The indiscreet zeal of the
adversaries to the Constitution has betrayed them into an attack on
this part of it also, without which it would have been evidently and
radically defective. To be fully sensible of this, we need only suppose
for a moment that the supremacy of the State constitutions had been
left complete by a saving clause in their favor.
In the first place, as these
constitutions invest the State legislatures with absolute sovereignty,
in all cases not excepted by the existing articles of Confederation,
all the authorities contained in the proposed Constitution, so far as
they exceed those enumerated in the Confederation, would have been annulled,
and the new Congress would have been reduced to the same impotent condition
with their predecessors.
In the next place, as the
constitutions of some of the States do not even expressly and fully
recognize the existing powers of the Confederacy, an express saving
of the supremacy of the former would, in such States, have brought into
question every power contained in the proposed Constitution.
In the third place, as the constitutions
of the States differ much from each other, it might happen that a treaty
or national law, of great and equal importance to the States, would
interfere with some and not with other constitutions, and would consequently
be valid in some of the States, at the same time that it would have
no effect in others.
In fine, the world would have
seen, for the first time, a system of government founded on an inversion
of the fundamental principles of all government; it would have seen
the authority of the whole society every where subordinate to the authority
of the parts; it would have seen a monster, in which the head was under
the direction of the members.
3. "The Senators and Representatives,
and the members of the several State legislatures, and all executive
and judicial officers, both of the United States and the several States,
shall be bound by oath or affirmation to support this Constitution."
It has been asked why it was thought
necessary, that the State magistracy should be bound to support the
federal Constitution, and unnecessary that a like oath should be imposed
on the officers of the United States, in favor of the State constitutions.
Several reasons might be assigned
for the distinction. I content myself with one, which is obvious and
conclusive. The members of the federal government will have no agency
in carrying the State constitutions into effect. The members and officers
of the State governments, on the contrary, will have an essential agency
in giving effect to the federal Constitution. The election of the President
and Senate will depend, in all cases, on the legislatures of the several
States.
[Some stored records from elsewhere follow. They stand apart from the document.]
-- ==== Sys2Proof/Machine/Alu.lean ====
section
/-! DEFINITION. Register and ALU instructions (43_alu.md). Operands are read before anything is written (R13). -/

namespace Sys2Proof.Machine

/-- `LD Vx, NN` (R180). -/
def execLdImm (x : RegIdx) (nn : Byte) (s : State) : Host.Outcome State Fault Refusal :=
  .next (s.setV x nn)

/-- `ADD Vx, NN` (R181): no flag. -/
def execAddImm (x : RegIdx) (nn : Byte) (s : State) : Host.Outcome State Fault Refusal :=
  .next (s.setV x (s.vreg x + nn))

/-- `LD Vx, Vy` (R182). -/
def execLdReg (x y : RegIdx) (s : State) : Host.Outcome State Fault Refusal :=
  .next (s.setV x (s.vreg y))

/-- `OR Vx, Vy` (R183): no flag. -/
def execOrReg (x y : RegIdx) (s : State) : Host.Outcome State Fault Refusal :=
  .next (s.setV x (s.vreg x ||| s.vreg y))

/-- `AND Vx, Vy` (R184): no flag. -/
def execAndReg (x y : RegIdx) (s : State) : Host.Outcome State Fault Refusal :=
  .next (s.setV x (s.vreg x &&& s.vreg y))

/-- `XOR Vx, Vy` (R185): no flag. -/
def execXorReg (x y : RegIdx) (s : State) : Host.Outcome State Fault Refusal :=
  .next (s.setV x (s.vreg x ^^^ s.vreg y))

/-- `ADD Vx, Vy` (R186): the carry to the flag register. -/
def execAddReg (x y : RegIdx) (s : State) : Host.Outcome State Fault Refusal :=
  .next (s.writeResultFlag x (s.vreg x + s.vreg y) (carryFlag (s.vreg x) (s.vreg y)))

/-- `SUB Vx, Vy` (R187): not-borrow of X - Y to the flag register. -/
def execSubReg (x y : RegIdx) (s : State) : Host.Outcome State Fault Refusal :=
  .next (s.writeResultFlag x (s.vreg x - s.vreg y) (notBorrowFlag (s.vreg x) (s.vreg y)))

/-- `SHR Vx` (R188): `y` is ignored. -/
def execShr (x _y : RegIdx) (s : State) : Host.Outcome State Fault Refusal :=
  .next (s.writeResultFlag x (s.vreg x >>> 1) (shrFlag (s.vreg x)))

/-- `SUBN Vx, Vy` (R189): not-borrow of Y - X to the flag register. -/
def execSubnReg (x y : RegIdx) (s : State) : Host.Outcome State Fault Refusal :=
  .next (s.writeResultFlag x (s.vreg y - s.vreg x) (notBorrowFlag (s.vreg y) (s.vreg x)))

/-- `SHL Vx` (R190): `y` is ignored. -/
def execShl (x _y : RegIdx) (s : State) : Host.Outcome State Fault Refusal :=
  .next (s.writeResultFlag x (s.vreg x <<< 1) (shlFlag (s.vreg x)))

/-- `RND Vx, NN` (R191): the input `rnd`, sampled here (R43; log 2), masked with NN. -/
def execRnd (x : RegIdx) (nn : Byte) (s : State) : Host.Outcome State Fault Refusal :=
  .next (s.sampledRnd.setV x (s.rnd &&& nn))

end Sys2Proof.Machine
end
And the election of the House of Representatives will equally
depend on the same authority in the first instance; and will, probably,
forever be conducted by the officers, and according to the laws, of
the States.
4. Among the provisions for
giving efficacy to the federal powers might be added those which belong
to the executive and judiciary departments: but as these are reserved
for particular examination in another place, I pass them over in this.
We have now reviewed, in detail,
all the articles composing the sum or quantity of power delegated by
the proposed Constitution to the federal government, and are brought
to this undeniable conclusion, that no part of the power is unnecessary
or improper for accomplishing the necessary objects of the Union. The
question, therefore, whether this amount of power shall be granted or
not, resolves itself into another question, whether or not a government
commensurate to the exigencies of the Union shall be established; or,
in other words, whether the Union itself shall be preserved.